Juan Tamariz nació en Madrid, el 18 de octubre de 1942. Y pronto se trasladó a Madrid. Conoció la magia a la edad de cuatro años, cuando sus padres, Consuelo y Julio, lo llevaron a un teatro a ver a un mago, y desde ese momento decidió iniciar su aprendizaje mágico. Sus padres le regalaban cajas de magia el día de Reyes, y de ese modo Juan daba sus primeros pasos en el arte. Además, el niño asistía siempre que podía al circo a observar a los magos, y los espectáculos mágicos del mago Marlow en el colegio de sus hermanos mayores, y contemplaba la magia embelesado.
Tan pronto como tuvo el nivel suficiente de magia aprendida empíricamente, pidió prestado lo que serían sus primeros libros de magia. Empezó además a presentar espectáculos ante públicos cada vez más numerosos, y a prepararse para ingresar en la Sociedad Española de Ilusionismo (SEI). Se presentó en la SEI a la edad de 16 años, pero no fue aceptado porque no tenía la edad mínima de 20. Juan, sin embargo, volvió a presentarse cuando tenía 18 años y solicitó el examen de ingreso. Luego de asombrar a los examinadores, que de inmediato notaron el indiscutible talento del muchacho, ingresó en la sociedad sin que le fuera exigido cumplir el requisito mínimo de edad.[
Una fuente indica que Tamariz volvería a presentarse a la edad de 19 años. Otra, por su parte, indica que Tamariz mentiría acerca de su edad cuando se presentó por segunda vez.

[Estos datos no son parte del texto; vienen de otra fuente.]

/-- The value that a read returns, or the abort code that refuses it. -/
def State.readObject (s : State) (cl : Client) (r : Row) (i k : Nat) (staged : Bool) : State × Option Nat × List Byte :=
  if r == Obj.authChallenge then
    let (s, b) := s.newNonce cl
    (s, none, b)
  else if r == Obj.stagedList then
    if s.areaForeign cl then (s, some Abort.stagingOwned, []) else (s.areaTouched cl, none, s.readBytes r i k)
  else if r == Obj.enumeratedCount then (s, none, leBytes 2 s.allKeys.length)
  else if staged && r.access == .rws then
    if s.areaForeign cl then (s, some Abort.stagingOwned, [])
    else match s.staging.entries.find? fun e => e.key == r.key i k with
      | some e => (s.areaTouched cl, none, leBytes r.type.size e.value)
      | none => (s.areaTouched cl, none, s.readBytes r i k)
  else (s, none, s.readBytes r i k)

/-! ### Communication settings (R381, R383) -/

/-- Whether a key is a CAN, Ethernet or IP setting. -/
def isCommKey (key : Nat) : Bool := decide (0x1100 ≤ key / 256 ∧ key / 256 ≤ 0x1180)

/-- The value of a communication setting that is in effect. -/
def State.commOb (s : State) (r : Row) (i : Nat := 0) : Int :=
  ((s.signpost.commPending.find? fun e => e.key == r.key i 0).map fun e => e.inUse).getD (s.ob r i)

/-- A communication setting is written: the value in use stays in use until the reply is out. -/
def State.holdComm (s : State) (cl : Client) (key : Nat) (old : Int) : State :=
  if isCommKey key && !(s.signpost.commPending.any fun e => e.key == key) then
    { s with signpost := { s.signpost with commPending := s.signpost.commPending ++ [{ key := key, inUse := old, client := cl }] } }
  else s

/-! ### Conditions of the owner chapters (R371 checks 13 and 15) -/

/-- Objects that hold a largest value seen and are cleared by writing 0 (R367). -/
def holdsMaximum (r : Row) : Bool :=
  [Obj.fetchRoundTripMax, Obj.tollgateEntriesMax, Obj.poolQueueDepthMax, Obj.serviceTimeMax, Obj.flushTimeMax].contains r

/-- A mask whose ones are contiguous from bit 31 down. -/
def isNetmask (v : Int) : Bool := (List.range 33).any fun n => v == ((2 ^ 32 - 2 ^ n : Nat) : Int)

/-- Range conditions that the tables state beyond the ranges of R366: R367, R397, R398, R475, R529. -/
def State.beyondRange (s : State) (r : Row) (i : Nat) (v : Int) : Bool :=
  let idMax : Int := if s.obN Obj.canIdFormat i = 1 then 0x1FFFFFFF else 0x7FF
  if holdsMaximum r then v != 0
  else if r == Obj.ratePolicy then v.toNat.testBit 0 && policyDepth v.toNat == 0
  else if r == Obj.canRequestId then decide (idMax < v) || v == s.ob Obj.canResponseId i
  else if r == Obj.canResponseId then decide (idMax < v) || v == s.ob Obj.canRequestId i
  else if r == Obj.ipv4Netmask then !isNetmask v
  else if r == Obj.compThreshold then if i = 3 then decide (v < 9000) else decide (1700 < v)
  else false

/-- Whether the owner chapter's state condition refuses a write: R298 (`AxisSource`), R423, R497. -/
def State.objectBusy (s : State) (r : Row) (i k : Nat) (v : Int) : Bool :=
  if r == Obj.traceSource || r == Obj.traceDecimation || r == Obj.traceMode || r == Obj.tracePostSamples then
    (at_ s.traces {} i).state == .armed
  else if r == Obj.scrubStart || r == Obj.scrubLength then s.mem.scrub.isSome && v != s.ob r i k
  else if r == Obj.axisSource then
    let x := at_ s.axes {} (8 + i)
    v != s.ob r i k && !(x.mode == .standstill || x.mode == .disabled || x.mode == .fault || (x.mode == .slaved && x.speed == 0))
  else false

/-! ### Writes by access right (R366, R389) -/

/-- What an accepted RW write does beyond taking the value: a channel's value stays in use to its next frame start (R171), a deceleration that
comes within a down ramp is latched (R300). -/
def State.rwEffect (s : State) (r : Row) (i k : Nat) (v : Int) (old : Int) : State :=
  let key := r.key i k
  if r.owner == .beam then
    if h : i < 32 then s.updC ⟨i, h⟩ fun c => { c with inUse := if (Sparse.find key c.inUse).isSome then c.inUse else Sparse.insert key old c.inUse }
    else s
  else if r == Obj.axisDecel then
    let a := if i < 8 then i else i - 8
    if h : a < 12 then
      if (s.axes[a]).down then s.report (Isl.axis ⟨a, h⟩) Ev.axDecelLatched [(a : Int), v] else s
    else s
  else s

Estando en la SEI, Tamariz conoció a Juan Antón, con quien formó el número de "Los mancos", un acto en el que ambos actuaban usando solamente una mano. También allí conoció a su maestro, Arturo de Ascanio, y a otros. También empezó a actuar como payaso y titiritero, prácticas que le darían aún más desenvoltura en el arte de la comedia.
Académicamente, Juan Tamariz estudió Ciencias Físicas hasta cuarto curso, pero no terminó la carrera porque su verdadero interés estaba en el cine. Ingresó a estudiar en la Escuela de Cine, donde conoció a José Luis García Sánchez y a Miguel Hermoso. Tamariz, sin embargo, no llegó a graduarse como director, pues la escuela fue cerrada en 1970 por el gobierno de la época, debido a la cantidad de huelgas que se hacían en ella. Luego del cierre, fundó junto con otros compañeros la Escuela Mágica de Madrid.

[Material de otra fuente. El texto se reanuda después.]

/-- Distance to the last valid and matching header, after a frame (R187). -/
def chainAfter (before : Option Nat) (st : FrameStatus) (matched : Bool) : Option Nat :=
  match st with
  | .headerFirst => if matched then some 0 else none
  | .headerSecond => if matched then some 0 else none
  | .headerInvalid => before.map (· + 1)
  | .flywheel => before.map (· + 1)
  | _ => none

/-- What a search leaves in the channel: alignment, misses, status and its counter; an Overflow frame keeps its status (R164, R168, R172). -/
def State.noteSearch (s : State) (g : BeamId) (a : Alignment) : State :=
  let stored := !(s.channels[g]).overflowed
  let miss := a.status == .flywheel || a.status == .blank
  let s := s.updC g fun c => { c with
    wideWindow := false, searched := true, misses := if miss then c.misses + 1 else 0, expected := a.align
    lastStatus := if stored then a.status else c.lastStatus }
  let s := if !stored && a.status != .headerSecond then s else s.countStatus g a.status
  if a.status == .headerSecond then
    s.report (Isl.ch g) Ev.chSecondCandidate [(g.val : Int), a.align2.getD 0, (a.score1 : Int), a.align, (a.score2 : Int)]
  else s

/-- A valid header sets FrameLock (R165). -/
def State.lockFrame (s : State) (g : BeamId) (header : Option Header) : State :=
  let c := s.channels[g]
  if header.isSome && !c.frameLock then
    (s.updC g fun c => { c with frameLock := true, mode := .locked }).report (Isl.ch g) Ev.chLockAcquired [(g.val : Int), (c.stream : Int)]
  else s

/-- WAYMARK_SEARCH (R164): once per frame, when the decisions of the window and the soft values of a header at its last start are in hand. -/
def execWaymarkSearch (g : BeamId) (s : State) : Out :=
  let c := s.channels[g]
  let half := if c.wideWindow then 32 else (s.chOb Obj.waymarkWindow g).toNat
  s.when (s.chUp g && (c.mode == .acquiring || c.mode == .locked) && !c.searched
      && decide ((c.stream * slotBits : Nat) + c.expected + half + 48 + 384 ≤ c.softTo)) fun s =>
    let a := s.searchFrame g half
    let s := s.noteSearch g a
    let (s, matched) := match a.header with | some h => s.checkHeader g h | none => (s, false)
    let s := s.lockFrame g a.header
    let chain := chainAfter c.sinceGood a.status matched
    let s := s.updC g fun c => { c with sinceGood := chain }
    match c.slot with
    | none => s
    | some i =>
      match c.slots[i] with
      | none => s
      | some f =>
        let f := { f with searched := true, status := a.status, matched := matched, chain := chain, align := a.align
                          align2 := if a.status == .headerInvalid then a.align2 else none, score1 := a.score1, score2 := a.score2 }
        let s := s.updC g fun c => { c with slots := upd c.slots i (fun _ => some f) }
        (s.handFrame g.pickup f (a.header.map fun h => h.serial)).settle g.pickup f.layer f.q

/-- LOCK_LOST (R165). -/
def execLockLost (g : BeamId) (s : State) : Out :=
  let c := s.channels[g]
  s.when (s.chUp g && (c.mode == .acquiring || c.mode == .locked) && decide (s.chOb Obj.waymarkMissLimit g ≤ c.misses)) fun s =>
    ((s.updC g fun c => { c with frameLock := false, mode := .acquiring, pendingAcquire := true, misses := 0, sinceGood := none }).bump
      Obj.lockLossCount g 0).report (Isl.ch g) Ev.chLockLost [(g.val : Int)]

/-! ### Codewords and slots (R156, R162, R168, R169) -/

/-- The slot whose frame has a codeword next in turn: the frame before the present one first. -/
def Channel.offerSlot (c : Channel) (h : Fin 2) : Option (Fin 3 × FrameSlot) :=
  let fits (i : Fin 3) : Option (Fin 3 × FrameSlot) := match c.slots[i] with
    | some f => if !f.offered.getLsbD h.val && f.complete h then some (i, f) else none
    | none => none
  match (allFin 3).findSome? (fun i => if c.slot = some i then none else fits i) with
  | some r => some r
  | none => c.slot.bind fits

/-- CODEWORD_OFFER (R169): once the soft value of its last channel bit is in the store, the flags are applied and the erased coded bits counted
(R160, R162); a codeword with more than `AbandonBits` is Abandoned (R181). -/
def execCodewordOffer (g : BeamId) (half : Fin 2) (s : State) : Out :=
  s.when (s.chUp g) fun s =>
    let c := s.channels[g]
    match c.offerSlot half with
    | none => s
    | some (i, f) =>
      let f := (f.applyFlags c (s.guards g).1 (s.guards g).2 half)
      let n := f.erasedIn half
      let f := { f with offered := f.offered ||| BitVec.ofNat 2 (half.val + 1)
                        erased0 := if half = 0 then n else f.erased0, erased1 := if half = 1 then n else f.erased1 }
      let s := s.updC g fun c => { c with slots := upd c.slots i (fun _ => some f) }
      let s := s.bump Obj.erasedCodedBits g 0 n
      let s := if half = 1 then s.bump Obj.framesStored g 0 else s
      s.offerCodeword g i f half f.triedSecond

/-- Whether a job reads a slot. -/
def Job.uses (j : Job) (g : BeamId) (i : Fin 3) : Bool := j.beam == g && j.slot == some i

/-- FRAME_SLOT_RELEASE (R168): once no codeword of the slot waits or is at work. -/
def execFrameSlotRelease (g : BeamId) (slot : Fin 3) (s : State) : Out :=
  let busy := s.decoding.queue.any (fun j => j.uses g slot)
    || (allFin 24).any fun d => match s.decoding.decoders[d] with | some j => j.uses g slot | none => false
  s.when (s.chUp g && !busy) fun s => s.updC g fun c => { c with
    slots := upd c.slots slot (fun _ => none), slot := if c.slot = some slot then none else c.slot }

/-! ### Erasure flags (R157 to R160) -/

/-- ENVELOPE_FLAG: a run that has become long enough sets the flag from its first sample or ends it (R157, R159). -/
def execEnvelopeFlag (g : BeamId) (s : State) : Out :=
  let c := s.channels[g]
  s.when (s.chUp g && c.mode != .off && c.mode != .writing) fun s =>
    match c.envDue with
    | [] => s
    | (true, bit) :: rest =>
      (s.updC g fun c => { c with envDue := rest, flaggedFrom := some bit, envFlag := true }).bump Obj.envDropRuns g 0
    | (false, bit) :: rest => s.updC g fun c => { c with
        envDue := rest, flaggedFrom := none, envFlag := false
        regions := c.regions ++ (c.flaggedFrom.toList.map fun a => (a - (s.guards g).1, bit - 1 + (s.guards g).1)) }

/-- GUIDE_FLAG: a run of guide samples that has become long enough sets the flag from its first sample or ends it (R158). -/
def execGuideFlag (g : BeamId) (s : State) : Out :=
  let c := s.channels[g]
  s.when (s.chUp g && c.mode != .off && c.mode != .writing) fun s =>
    match c.guideDue with
    | [] => s
    | (true, bit) :: rest =>
      (s.updC g fun c => { c with guideDue := rest, guideFrom := some bit, guideFlagged := true }).bump Obj.guideDropRuns g 0
    | (false, bit) :: rest => s.updC g fun c => { c with
        guideDue := rest, guideFrom := none, guideFlagged := false
        regions := c.regions ++ (c.guideFrom.toList.map fun a => (a - (s.guards g).2, bit - 1 + (s.guards g).2)) }

/-! ### Adaptive loops (R139, R141 to R152) -/

/-- The hold flag of R161: it lasts from the first sample of a hold or a sequence to the one before the pickup follows again. -/
def Channel.holdFlag (c : Channel) (held : Bool) : Channel :=
  match held, c.holdFrom with
  | true, none => { c with holdFrom := some c.place }
  | false, some a => { c with holdFrom := none, regions := c.regions ++ [(a, c.place - 1)] }
  | _, _ => c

En 1973 Tamariz dio su salto definitivo hacia la gloria, cuando ganó con honores el _Premio Mundial de Cartomagia_ en el Congreso Mundial de Magia, celebrado en Francia.El número que presentó, conocido como "El número de París", es una asombrosa mezcla de cartomagia y numismagia, que incluye transformaciones, desapariciones y apariciones, todo presentado con mucho humor mientras Tamariz toca música con una armónica. Arturo de Ascanio afirmó que ese efecto era lo más grande en magia que había visto en su vida. El legendario mago Dai Vernon aseguraba, refiriéndose a Tamariz, que en más de ochenta años que llevaba de vida mágica, nadie lo había engañado tal y como él lo hizo.
Juan Tamariz tiene cuatro hijos: Mónica, es Doctora en lingüística, trabaja en la universidad de Edimburgo; Ana, que tiene su propia escuela de magia en Madrid; Alicia, que estudia música y Juan Diego;Actualmente realiza numerosas presentaciones alrededor del mundo, especialmente en España, y aparece en diversos programas y eventos televisivos sobre magia.

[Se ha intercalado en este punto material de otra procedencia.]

-- ==== Sys2Proof/Certificates/Slice0/Obligations.lean ====
section
/-! DEFINITION. The statements for the provers: rules of the whole machine and of its parts, then, per family of commands, that each
command completes, with the next state that its rules give.

In a completion statement each clause speaks of one command. Its hypotheses speak of the state and the operands alone; its conclusion
is that the command answers a next state, and which. Operations that the next state names (`startSpindle`, `report`, `wrote`, …) are
those of the model, defined beside the rules they follow. Values that the manual leaves open occur as free values of Config. -/

open Sys2Proof Sys2Proof.Machine

/-! ### The queue of commands and the step -/

/-- A step takes the command at the front of the queue and carries it out on the state with the queue's rest. -/
def Obligations.StepRunsTheFrontCommand : Prop :=
  ∀ (c : Instr) (rest : List Instr) (s : State), s.pending = c :: rest → step s = exec c { s with pending := rest }

/-- On an empty queue one tracking period passes and nothing else happens: the model's choice (log entry 2). -/
def Obligations.EmptyQueueLetsOnePeriodPass : Prop :=
  ∀ s : State, s.pending = [] → step s = .next { s with time := s.time + 1 }

/-- No command adds to the queue or takes from it: a step takes exactly its front. -/
def Obligations.StepConsumesExactlyTheFront : Prop :=
  ∀ s t : State, step s = .next t → t.pending = s.pending.tail

/-- No command is refused, and the one fault is an access to a word that no memory has. -/
def Obligations.OnlyMissingWordsFault : Prop :=
  (∀ (c : Instr) (s : State) (r : Refusal), exec c s ≠ .refused r) ∧
  (∀ (c : Instr) (s : State) (f : Fault), exec c s = .fault f → ∃ memory place, f = .noSuchAddress memory place ∧
    placeExists memory place = false ∧ ((∃ syn scrub, c = .correctedRead memory place syn scrub) ∨
      (∃ syn scrub holds, c = .uncorrectableRead memory place syn scrub holds))) ∧
  (∀ (memory place : Nat) (syn : BitVec 8) (scrub : Bool) (holds : WordHolds) (s : State), placeExists memory place = false →
    exec (.correctedRead memory place syn scrub) s = .fault (.noSuchAddress memory place) ∧
    exec (.uncorrectableRead memory place syn scrub holds) s = .fault (.noSuchAddress memory place))

/-! ### Whole-machine rules -/

/-- State.reset keeps every form, holds no command, lists no changed object, and its islands are held. -/
def Obligations.ResetKeepsEveryForm : Prop :=
  State.reset.Forms ∧ State.reset.pending = [] ∧ State.reset.objs = [] ∧ State.reset.verge.powered = false ∧
    State.reset.power.phase = .held ∧ (∀ (r : Row) (i k : Nat), State.reset.ob r i k = r.default i k)

/-- Every step keeps the forms of tables, memories, report queues, lease and on-ramps, from every state that has them. -/
def Obligations.EveryStepKeepsEveryForm : Prop :=
  ∀ s t : State, s.Forms → step s = .next t → t.Forms

/-- Every command changes only the parts of the state that are named for it. -/
def Obligations.CommandsChangeOnlyTheirParts : Prop :=
  ∀ (c : Instr) (s t : State), exec c s = .next t → Frame (mayChange c) s t

/-- Revocation of a firmware key (R528). -/
def Obligations.FirmwareKeyRevocation : Prop :=
  (∀ (cl : Client) (k : Nat) (verdict : Option Bool) (s : State), s.Takes cl Obj.firmwareKeyRevoke 0 0 k →
    (s.authorise cl (Obj.firmwareKeyRevoke.key 0 0) (leBytes Obj.firmwareKeyRevoke.type.size k) verdict).2 = none →
    ((s.slot? s.power.activeSlot).any fun m => m.keyIndex == k) = false → s.otp.keyRevoked ||| BitVec.ofNat 4 (2 ^ k) ≠ 15#4 →
    ∃ t : State, exec (.firmwareKeyRevoke cl k verdict) s = .next t ∧ t.otp.keyRevoked.getLsbD k = true ∧
      (∀ j, j ≠ k → t.otp.keyRevoked.getLsbD j = s.otp.keyRevoked.getLsbD j) ∧
      t.recorder = (((s.authorise cl (Obj.firmwareKeyRevoke.key 0 0) (leBytes Obj.firmwareKeyRevoke.type.size k) verdict).1.recordWrite cl
        (Obj.firmwareKeyRevoke.key 0 0)).report Isl.core Ev.fwKeyRevoked [(k : Int)]).recorder) ∧
  (∀ (cl : Client) (k : Nat) (verdict : Option Bool) (s : State), s.Takes cl Obj.firmwareKeyRevoke 0 0 k →
    (s.authorise cl (Obj.firmwareKeyRevoke.key 0 0) (leBytes Obj.firmwareKeyRevoke.type.size k) verdict).2 = none →
    ((s.slot? s.power.activeSlot).any fun m => m.keyIndex == k) = true ∨ s.otp.keyRevoked ||| BitVec.ofNat 4 (2 ^ k) = 15#4 →
    exec (.firmwareKeyRevoke cl k verdict) s = .next
      ((s.authorise cl (Obj.firmwareKeyRevoke.key 0 0) (leBytes Obj.firmwareKeyRevoke.type.size k) verdict).1.answer
        (some Abort.valueOutOfRange))) ∧
  (∀ (s t : State) (k : Nat), step s = .next t → s.otp.keyRevoked.getLsbD k = true → t.otp.keyRevoked.getLsbD k = true)

/-- The fuses: no step changes the variant, the die identity or the MAC address, and the rollback counter never falls (R525, R527). -/
def Obligations.FusesOnlyBlow : Prop :=
  ∀ s t : State, step s = .next t → s.otp.After t.otp

/-! ### Instances -/

/-- Numbers of pickups, sides and beams (R10). -/
def Obligations.InstanceNumbering : Prop :=
  (∀ p : PickupId, p.val = 2 * p.spindle.val + p.side ∧ p.side < 2) ∧
  (∀ (p : PickupId) (b : Fin 4), (p.beam b).val = 4 * p.val + b.val ∧ (p.beam b).pickup = p ∧ (p.beam b).inPickup = b) ∧
  (∀ g : BeamId, g.val = 4 * g.pickup.val + g.inPickup.val) ∧
  (∀ (i : SpindleId) (side : Fin 2), (i.pickup side).val = 2 * i.val + side.val ∧ (i.pickup side).spindle = i)

/-- Layer of a zone and positions of its clusters (R48). -/
def Obligations.ZonesLieOnOneLayer : Prop :=
  (∀ z : Nat, zoneLayer z = z / 67) ∧
  (∀ z : Nat, z < zoneCount → zoneLayer z = if z ≤ 66 then 0 else if z ≤ 133 then 1 else if z ≤ 200 then 2 else 3) ∧
  (∀ z c : Nat, homeQ z (c + 1) = homeQ z c + 1) ∧
  (∀ z c z' c' : Nat, c < zoneClusters → c' < zoneClusters → zoneLayer z = zoneLayer z' → homeQ z c = homeQ z' c' → z = z' ∧ c = c')

/-- In the VP6480-Q the levels of the sled encoder balls have no effect (R5): neither the count of a period nor an encoder error. -/
def Obligations.SledEncoderHasNoEffectInQ : Prop :=
  (∀ (a : AxisId) (d d' : Int) (coils : List (Int × Int)) (vm : Nat) (flt : Bool) (s : State), a.isSled = true → s.otp.variant = .q →
    exec (.profilePeriod a d coils vm flt) s = exec (.profilePeriod a d' coils vm flt) s) ∧
  (∀ (a : AxisId) (s : State), a.isSled = true → s.otp.variant = .q → exec (.encoderError a) s = .next s)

Mientras estudiaba cine, Tamariz dirigió dos cortometrajes: Muerte S.A.(1967) y El espíritu (1969), siendo además el guionista de este último.
A lo largo de su carrera, Tamariz ha aparecido en una enorme cantidad de programas de televisión, tanto dentro como fuera de España. Su debut ante las cámaras se produjo en el año 1961; años más tarde apareció con asiduidad en Buenas Tardes (1972), el programa que presentaba Raúl Matas. En 1976 presentó, junto a Julio Carabias, un espacio dedicado al mundo de la prestidigitación: Tiempo de Magia. Ese mismo año puso a prueba sus dotes de actor interpretando a _Don Estrecho_, uno de los _Tacañones_ del concurso Un, dos, tres... responda otra vez. Abandonó el programa tras actuar en 53 episodios, en febrero de 1977, y se incorporó al espacio infantil El Recreo, donde deslumbraba a los más pequeños con sus trucos de magia. En años sucesivos continuó apareciendo en el famoso Un, dos, tres, esta vez en su condición de mago. También condujo sus propios espacios de magia en distintas cadenas: Por arte de magia (1981-1982) y Magia Potagia, junto a Pepe Carroll, ambos en TVE, y Chantatachan (1992) en Telemadrid, acompañado de Olvido Gara. Adicionalmente, ha sido entrevistado por reconocidos presentadores, como Andreu Buenafuente (Antena 3) y Jesús Quintero (El loco de la colina, TVE1). Ha aparecido en _Carta Blanca_ (TVE2) en 2006, con su propio programa.
Combina giras de conferencias para los magos de Europa y América, con charlas culturales sobre historia de la magia para públicos profanos en magia y con sus actuaciones en vivo y en televisión en cadenas como la NBC (EE. UU.), NHK (Japón), JTV (Inglaterra), TF1 (Francia) y RTP (Portugal), así como series de programas para Caracol TV y RCN (ambos de Colombia), y Canal 13 (Chile).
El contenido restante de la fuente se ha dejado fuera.